Stored dataset items:
____

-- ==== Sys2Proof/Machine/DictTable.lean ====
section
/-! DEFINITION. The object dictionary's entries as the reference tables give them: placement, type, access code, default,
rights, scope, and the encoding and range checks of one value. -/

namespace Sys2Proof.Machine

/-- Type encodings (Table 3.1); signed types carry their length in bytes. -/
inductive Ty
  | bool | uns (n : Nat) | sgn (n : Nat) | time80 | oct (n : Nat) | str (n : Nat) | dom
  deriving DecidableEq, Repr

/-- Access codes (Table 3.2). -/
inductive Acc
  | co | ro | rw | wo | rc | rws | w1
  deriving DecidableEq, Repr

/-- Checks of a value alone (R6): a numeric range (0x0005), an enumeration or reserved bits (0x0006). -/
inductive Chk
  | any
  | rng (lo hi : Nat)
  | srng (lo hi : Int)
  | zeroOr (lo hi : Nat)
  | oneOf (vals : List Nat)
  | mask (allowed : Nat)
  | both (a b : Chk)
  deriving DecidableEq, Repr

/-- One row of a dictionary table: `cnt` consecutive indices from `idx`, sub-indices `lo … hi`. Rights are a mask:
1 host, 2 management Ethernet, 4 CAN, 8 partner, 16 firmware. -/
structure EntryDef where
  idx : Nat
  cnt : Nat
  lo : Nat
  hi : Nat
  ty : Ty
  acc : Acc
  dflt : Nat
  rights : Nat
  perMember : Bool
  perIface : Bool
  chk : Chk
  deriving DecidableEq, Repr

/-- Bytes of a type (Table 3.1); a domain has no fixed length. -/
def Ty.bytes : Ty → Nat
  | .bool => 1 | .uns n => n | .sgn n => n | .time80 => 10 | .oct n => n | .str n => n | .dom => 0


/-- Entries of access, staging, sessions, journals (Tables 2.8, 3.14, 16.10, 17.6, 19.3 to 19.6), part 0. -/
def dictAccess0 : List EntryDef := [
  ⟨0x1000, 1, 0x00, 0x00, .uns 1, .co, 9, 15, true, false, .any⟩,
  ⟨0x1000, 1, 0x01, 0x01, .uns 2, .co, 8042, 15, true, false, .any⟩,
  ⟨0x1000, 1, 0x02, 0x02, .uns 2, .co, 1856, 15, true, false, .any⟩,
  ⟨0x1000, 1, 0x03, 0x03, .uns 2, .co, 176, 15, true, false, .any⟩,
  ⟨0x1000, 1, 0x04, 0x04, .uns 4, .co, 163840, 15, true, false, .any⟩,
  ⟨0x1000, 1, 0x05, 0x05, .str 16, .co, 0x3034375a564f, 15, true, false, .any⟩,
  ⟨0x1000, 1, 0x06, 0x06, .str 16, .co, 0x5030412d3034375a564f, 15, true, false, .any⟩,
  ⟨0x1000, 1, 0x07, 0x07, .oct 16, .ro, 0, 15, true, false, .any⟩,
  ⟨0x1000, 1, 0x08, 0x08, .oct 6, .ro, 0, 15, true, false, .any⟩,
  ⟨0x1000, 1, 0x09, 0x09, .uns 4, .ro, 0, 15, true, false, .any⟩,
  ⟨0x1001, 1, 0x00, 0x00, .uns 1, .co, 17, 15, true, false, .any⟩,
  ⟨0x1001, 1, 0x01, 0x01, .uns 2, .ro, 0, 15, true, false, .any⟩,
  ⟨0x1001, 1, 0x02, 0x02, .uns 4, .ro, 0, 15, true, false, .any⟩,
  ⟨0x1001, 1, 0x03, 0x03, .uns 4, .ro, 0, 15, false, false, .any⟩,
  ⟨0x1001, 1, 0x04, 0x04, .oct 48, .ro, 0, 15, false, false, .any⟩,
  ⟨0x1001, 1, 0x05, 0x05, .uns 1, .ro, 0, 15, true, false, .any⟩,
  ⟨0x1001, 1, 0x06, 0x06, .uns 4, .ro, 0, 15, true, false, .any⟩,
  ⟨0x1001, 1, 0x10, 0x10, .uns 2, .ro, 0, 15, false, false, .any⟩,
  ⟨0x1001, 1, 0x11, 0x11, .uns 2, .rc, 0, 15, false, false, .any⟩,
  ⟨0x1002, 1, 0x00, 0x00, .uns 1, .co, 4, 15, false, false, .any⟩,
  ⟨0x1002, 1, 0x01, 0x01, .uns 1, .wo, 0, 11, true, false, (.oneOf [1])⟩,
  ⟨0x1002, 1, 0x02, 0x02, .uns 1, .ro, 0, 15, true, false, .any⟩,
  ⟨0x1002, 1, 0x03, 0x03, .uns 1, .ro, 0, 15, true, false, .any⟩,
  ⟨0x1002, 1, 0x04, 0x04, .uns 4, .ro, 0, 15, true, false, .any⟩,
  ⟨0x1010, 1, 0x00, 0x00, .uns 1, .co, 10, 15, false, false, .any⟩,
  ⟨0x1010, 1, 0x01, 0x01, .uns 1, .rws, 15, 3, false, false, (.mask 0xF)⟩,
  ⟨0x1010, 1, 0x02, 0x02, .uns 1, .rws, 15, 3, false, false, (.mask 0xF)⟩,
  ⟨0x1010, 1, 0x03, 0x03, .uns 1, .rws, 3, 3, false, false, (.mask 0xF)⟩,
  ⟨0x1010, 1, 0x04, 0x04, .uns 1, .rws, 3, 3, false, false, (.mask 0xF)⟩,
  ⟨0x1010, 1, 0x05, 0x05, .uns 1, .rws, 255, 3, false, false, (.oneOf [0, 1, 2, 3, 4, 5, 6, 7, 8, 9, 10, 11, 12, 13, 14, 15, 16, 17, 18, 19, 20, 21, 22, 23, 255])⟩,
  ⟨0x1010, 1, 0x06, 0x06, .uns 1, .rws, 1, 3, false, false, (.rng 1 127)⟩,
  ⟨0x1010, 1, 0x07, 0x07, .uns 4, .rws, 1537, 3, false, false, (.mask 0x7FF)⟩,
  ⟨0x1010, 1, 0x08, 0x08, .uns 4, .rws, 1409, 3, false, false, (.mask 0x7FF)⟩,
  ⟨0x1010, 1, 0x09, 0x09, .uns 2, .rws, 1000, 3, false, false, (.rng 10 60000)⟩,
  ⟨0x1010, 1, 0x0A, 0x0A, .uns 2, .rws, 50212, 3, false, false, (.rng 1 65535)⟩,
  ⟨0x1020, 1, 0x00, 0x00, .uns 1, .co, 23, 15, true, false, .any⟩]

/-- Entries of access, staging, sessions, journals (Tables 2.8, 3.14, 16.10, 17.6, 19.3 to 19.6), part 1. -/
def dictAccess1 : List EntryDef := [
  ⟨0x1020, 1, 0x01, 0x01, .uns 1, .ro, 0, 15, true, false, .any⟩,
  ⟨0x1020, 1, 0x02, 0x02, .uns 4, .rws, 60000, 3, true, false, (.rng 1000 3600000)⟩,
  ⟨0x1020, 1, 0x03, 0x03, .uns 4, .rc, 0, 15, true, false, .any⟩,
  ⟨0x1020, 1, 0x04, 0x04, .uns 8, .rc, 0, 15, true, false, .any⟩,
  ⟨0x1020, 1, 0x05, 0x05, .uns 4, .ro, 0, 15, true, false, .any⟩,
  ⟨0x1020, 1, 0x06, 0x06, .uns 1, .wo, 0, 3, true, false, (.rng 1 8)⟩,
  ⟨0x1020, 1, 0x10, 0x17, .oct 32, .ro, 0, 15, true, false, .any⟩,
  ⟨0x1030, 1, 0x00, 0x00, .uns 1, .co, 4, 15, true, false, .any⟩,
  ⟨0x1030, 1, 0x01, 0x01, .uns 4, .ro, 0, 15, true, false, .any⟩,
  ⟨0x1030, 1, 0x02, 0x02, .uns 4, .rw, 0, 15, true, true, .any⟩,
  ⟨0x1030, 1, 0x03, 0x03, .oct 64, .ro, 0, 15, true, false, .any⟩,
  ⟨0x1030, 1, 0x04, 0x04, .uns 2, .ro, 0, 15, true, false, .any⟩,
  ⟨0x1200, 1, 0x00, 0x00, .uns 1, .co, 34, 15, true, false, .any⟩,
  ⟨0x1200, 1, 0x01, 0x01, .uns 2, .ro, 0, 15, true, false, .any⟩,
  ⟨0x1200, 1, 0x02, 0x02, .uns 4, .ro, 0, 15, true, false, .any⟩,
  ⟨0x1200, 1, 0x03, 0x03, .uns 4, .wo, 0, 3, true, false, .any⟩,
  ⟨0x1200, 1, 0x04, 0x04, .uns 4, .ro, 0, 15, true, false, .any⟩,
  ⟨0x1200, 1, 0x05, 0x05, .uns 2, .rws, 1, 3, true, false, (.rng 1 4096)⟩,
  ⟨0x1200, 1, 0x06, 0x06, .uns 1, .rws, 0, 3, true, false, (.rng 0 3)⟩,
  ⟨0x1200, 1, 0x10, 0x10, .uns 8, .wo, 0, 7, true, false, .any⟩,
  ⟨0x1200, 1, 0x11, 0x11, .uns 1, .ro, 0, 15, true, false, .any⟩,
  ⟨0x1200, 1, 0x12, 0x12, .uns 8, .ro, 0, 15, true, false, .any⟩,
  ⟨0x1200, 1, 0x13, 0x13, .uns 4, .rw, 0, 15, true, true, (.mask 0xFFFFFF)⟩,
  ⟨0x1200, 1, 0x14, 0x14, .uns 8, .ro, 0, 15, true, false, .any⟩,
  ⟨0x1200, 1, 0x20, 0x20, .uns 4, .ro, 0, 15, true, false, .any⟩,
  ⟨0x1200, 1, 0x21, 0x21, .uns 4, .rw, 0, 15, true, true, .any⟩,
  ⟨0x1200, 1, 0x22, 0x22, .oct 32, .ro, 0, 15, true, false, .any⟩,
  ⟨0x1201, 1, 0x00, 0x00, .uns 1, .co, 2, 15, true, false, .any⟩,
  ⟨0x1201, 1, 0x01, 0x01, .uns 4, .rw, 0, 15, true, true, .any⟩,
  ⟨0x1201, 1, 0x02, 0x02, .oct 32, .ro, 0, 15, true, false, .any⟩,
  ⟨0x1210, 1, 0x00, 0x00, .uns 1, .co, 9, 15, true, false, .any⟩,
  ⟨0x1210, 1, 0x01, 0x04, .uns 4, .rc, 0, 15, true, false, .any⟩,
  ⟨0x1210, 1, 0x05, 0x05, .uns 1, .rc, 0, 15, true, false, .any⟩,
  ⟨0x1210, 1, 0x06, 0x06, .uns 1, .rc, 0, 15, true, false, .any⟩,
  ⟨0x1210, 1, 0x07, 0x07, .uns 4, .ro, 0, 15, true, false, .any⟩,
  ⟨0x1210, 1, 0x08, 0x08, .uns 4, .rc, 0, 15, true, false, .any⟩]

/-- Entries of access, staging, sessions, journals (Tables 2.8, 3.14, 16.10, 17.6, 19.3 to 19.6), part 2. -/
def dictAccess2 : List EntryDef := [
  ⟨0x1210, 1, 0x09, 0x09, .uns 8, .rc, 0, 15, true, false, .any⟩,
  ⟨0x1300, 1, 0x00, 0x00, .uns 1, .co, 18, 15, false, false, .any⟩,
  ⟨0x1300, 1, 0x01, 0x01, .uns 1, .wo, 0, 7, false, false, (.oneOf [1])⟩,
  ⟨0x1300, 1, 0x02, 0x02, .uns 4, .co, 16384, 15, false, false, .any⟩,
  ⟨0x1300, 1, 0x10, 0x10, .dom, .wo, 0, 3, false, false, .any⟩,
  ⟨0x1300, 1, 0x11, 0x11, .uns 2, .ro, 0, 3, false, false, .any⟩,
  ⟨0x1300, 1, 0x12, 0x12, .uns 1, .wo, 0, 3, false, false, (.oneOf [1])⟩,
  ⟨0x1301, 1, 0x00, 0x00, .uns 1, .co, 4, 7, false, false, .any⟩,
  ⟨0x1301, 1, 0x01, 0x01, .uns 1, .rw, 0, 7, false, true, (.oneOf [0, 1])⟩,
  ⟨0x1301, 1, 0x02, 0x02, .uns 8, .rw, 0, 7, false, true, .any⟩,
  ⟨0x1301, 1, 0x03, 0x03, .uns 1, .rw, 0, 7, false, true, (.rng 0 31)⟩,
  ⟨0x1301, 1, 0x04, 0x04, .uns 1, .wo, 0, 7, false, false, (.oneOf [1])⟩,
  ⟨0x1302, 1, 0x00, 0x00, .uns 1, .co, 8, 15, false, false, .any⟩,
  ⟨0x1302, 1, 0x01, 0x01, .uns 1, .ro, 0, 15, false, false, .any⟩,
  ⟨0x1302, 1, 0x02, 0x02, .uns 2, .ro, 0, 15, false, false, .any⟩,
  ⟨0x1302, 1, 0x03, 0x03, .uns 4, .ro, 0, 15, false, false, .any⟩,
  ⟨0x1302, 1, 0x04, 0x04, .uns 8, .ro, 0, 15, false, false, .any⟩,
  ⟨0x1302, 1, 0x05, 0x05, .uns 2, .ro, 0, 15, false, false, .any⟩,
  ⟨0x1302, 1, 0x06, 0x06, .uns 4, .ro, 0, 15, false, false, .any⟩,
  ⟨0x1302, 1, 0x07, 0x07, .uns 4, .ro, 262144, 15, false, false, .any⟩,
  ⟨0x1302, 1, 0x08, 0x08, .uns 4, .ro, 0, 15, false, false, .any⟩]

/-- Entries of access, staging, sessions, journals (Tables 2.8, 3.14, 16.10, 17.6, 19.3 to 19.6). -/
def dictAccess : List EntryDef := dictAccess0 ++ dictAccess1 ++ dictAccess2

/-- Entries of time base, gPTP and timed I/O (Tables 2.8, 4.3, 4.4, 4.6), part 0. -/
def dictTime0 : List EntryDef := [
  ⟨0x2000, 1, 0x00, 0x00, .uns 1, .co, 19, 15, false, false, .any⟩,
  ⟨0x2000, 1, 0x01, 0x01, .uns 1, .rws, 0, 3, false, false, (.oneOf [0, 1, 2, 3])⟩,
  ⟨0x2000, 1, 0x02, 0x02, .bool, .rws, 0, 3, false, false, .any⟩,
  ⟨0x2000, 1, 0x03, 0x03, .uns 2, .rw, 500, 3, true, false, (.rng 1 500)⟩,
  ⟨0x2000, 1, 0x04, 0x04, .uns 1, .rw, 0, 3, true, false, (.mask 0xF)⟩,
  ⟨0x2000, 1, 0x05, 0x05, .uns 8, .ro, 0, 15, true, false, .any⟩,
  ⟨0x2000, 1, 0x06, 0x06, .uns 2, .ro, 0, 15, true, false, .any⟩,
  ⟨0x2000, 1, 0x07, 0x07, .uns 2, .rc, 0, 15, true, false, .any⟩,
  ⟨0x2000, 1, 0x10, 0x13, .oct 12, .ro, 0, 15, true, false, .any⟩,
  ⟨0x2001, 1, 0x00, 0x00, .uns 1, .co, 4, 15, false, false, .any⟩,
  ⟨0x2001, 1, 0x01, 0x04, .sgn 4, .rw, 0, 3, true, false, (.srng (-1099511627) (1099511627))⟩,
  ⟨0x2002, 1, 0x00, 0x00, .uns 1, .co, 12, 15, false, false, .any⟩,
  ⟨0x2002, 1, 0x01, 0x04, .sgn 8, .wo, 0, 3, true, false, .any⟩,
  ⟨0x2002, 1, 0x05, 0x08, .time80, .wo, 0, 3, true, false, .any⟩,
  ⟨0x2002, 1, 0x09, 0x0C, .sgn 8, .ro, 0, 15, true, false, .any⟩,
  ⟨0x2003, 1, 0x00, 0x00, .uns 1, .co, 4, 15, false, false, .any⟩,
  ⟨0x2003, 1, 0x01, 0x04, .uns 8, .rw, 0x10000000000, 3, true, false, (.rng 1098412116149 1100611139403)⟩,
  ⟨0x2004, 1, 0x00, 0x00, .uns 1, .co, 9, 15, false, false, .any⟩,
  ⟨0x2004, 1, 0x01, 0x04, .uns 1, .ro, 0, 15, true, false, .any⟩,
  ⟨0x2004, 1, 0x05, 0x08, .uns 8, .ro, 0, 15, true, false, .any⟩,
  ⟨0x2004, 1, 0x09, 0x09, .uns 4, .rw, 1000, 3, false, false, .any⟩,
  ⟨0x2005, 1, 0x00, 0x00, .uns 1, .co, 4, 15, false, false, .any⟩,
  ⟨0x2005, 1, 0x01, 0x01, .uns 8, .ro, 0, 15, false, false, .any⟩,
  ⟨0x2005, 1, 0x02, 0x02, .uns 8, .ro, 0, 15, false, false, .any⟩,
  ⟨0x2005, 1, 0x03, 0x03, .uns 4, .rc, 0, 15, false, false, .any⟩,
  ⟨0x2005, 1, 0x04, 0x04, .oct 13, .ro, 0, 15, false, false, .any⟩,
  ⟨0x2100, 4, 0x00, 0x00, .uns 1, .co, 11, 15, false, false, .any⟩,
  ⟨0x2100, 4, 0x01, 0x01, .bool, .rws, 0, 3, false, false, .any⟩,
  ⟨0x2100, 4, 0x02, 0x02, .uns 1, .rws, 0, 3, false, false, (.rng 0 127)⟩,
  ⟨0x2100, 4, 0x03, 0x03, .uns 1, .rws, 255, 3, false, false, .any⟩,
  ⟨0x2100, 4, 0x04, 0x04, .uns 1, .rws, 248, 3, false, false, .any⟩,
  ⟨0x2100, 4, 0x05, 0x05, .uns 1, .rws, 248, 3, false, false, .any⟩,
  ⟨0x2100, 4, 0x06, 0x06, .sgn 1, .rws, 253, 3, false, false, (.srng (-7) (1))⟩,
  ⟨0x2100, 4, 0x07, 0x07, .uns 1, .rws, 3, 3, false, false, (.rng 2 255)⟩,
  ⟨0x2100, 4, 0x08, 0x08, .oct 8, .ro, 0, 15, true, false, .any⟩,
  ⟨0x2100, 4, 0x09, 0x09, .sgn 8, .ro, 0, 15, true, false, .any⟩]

____

> [Your instructions]
Please restate, word for word, the lines of the entries that run from the first line through the one holding "(n : Nat) | dom", and add nothing.

> [Answer box]
-- ==== Sys2Proof/Machine/DictTable.lean ====
section
/-! DEFINITION. The object dictionary's entries as the reference tables give them: placement, type, access code, default,
rights, scope, and the encoding and range checks of one value. -/

namespace Sys2Proof.Machine

/-- Type encodings (Table 3.1); signed types carry their length in bytes. -/
inductive Ty
  | bool | uns (n : Nat) | sgn (n : Nat) | time80 | oct (n : Nat) | str (n : Nat) | dom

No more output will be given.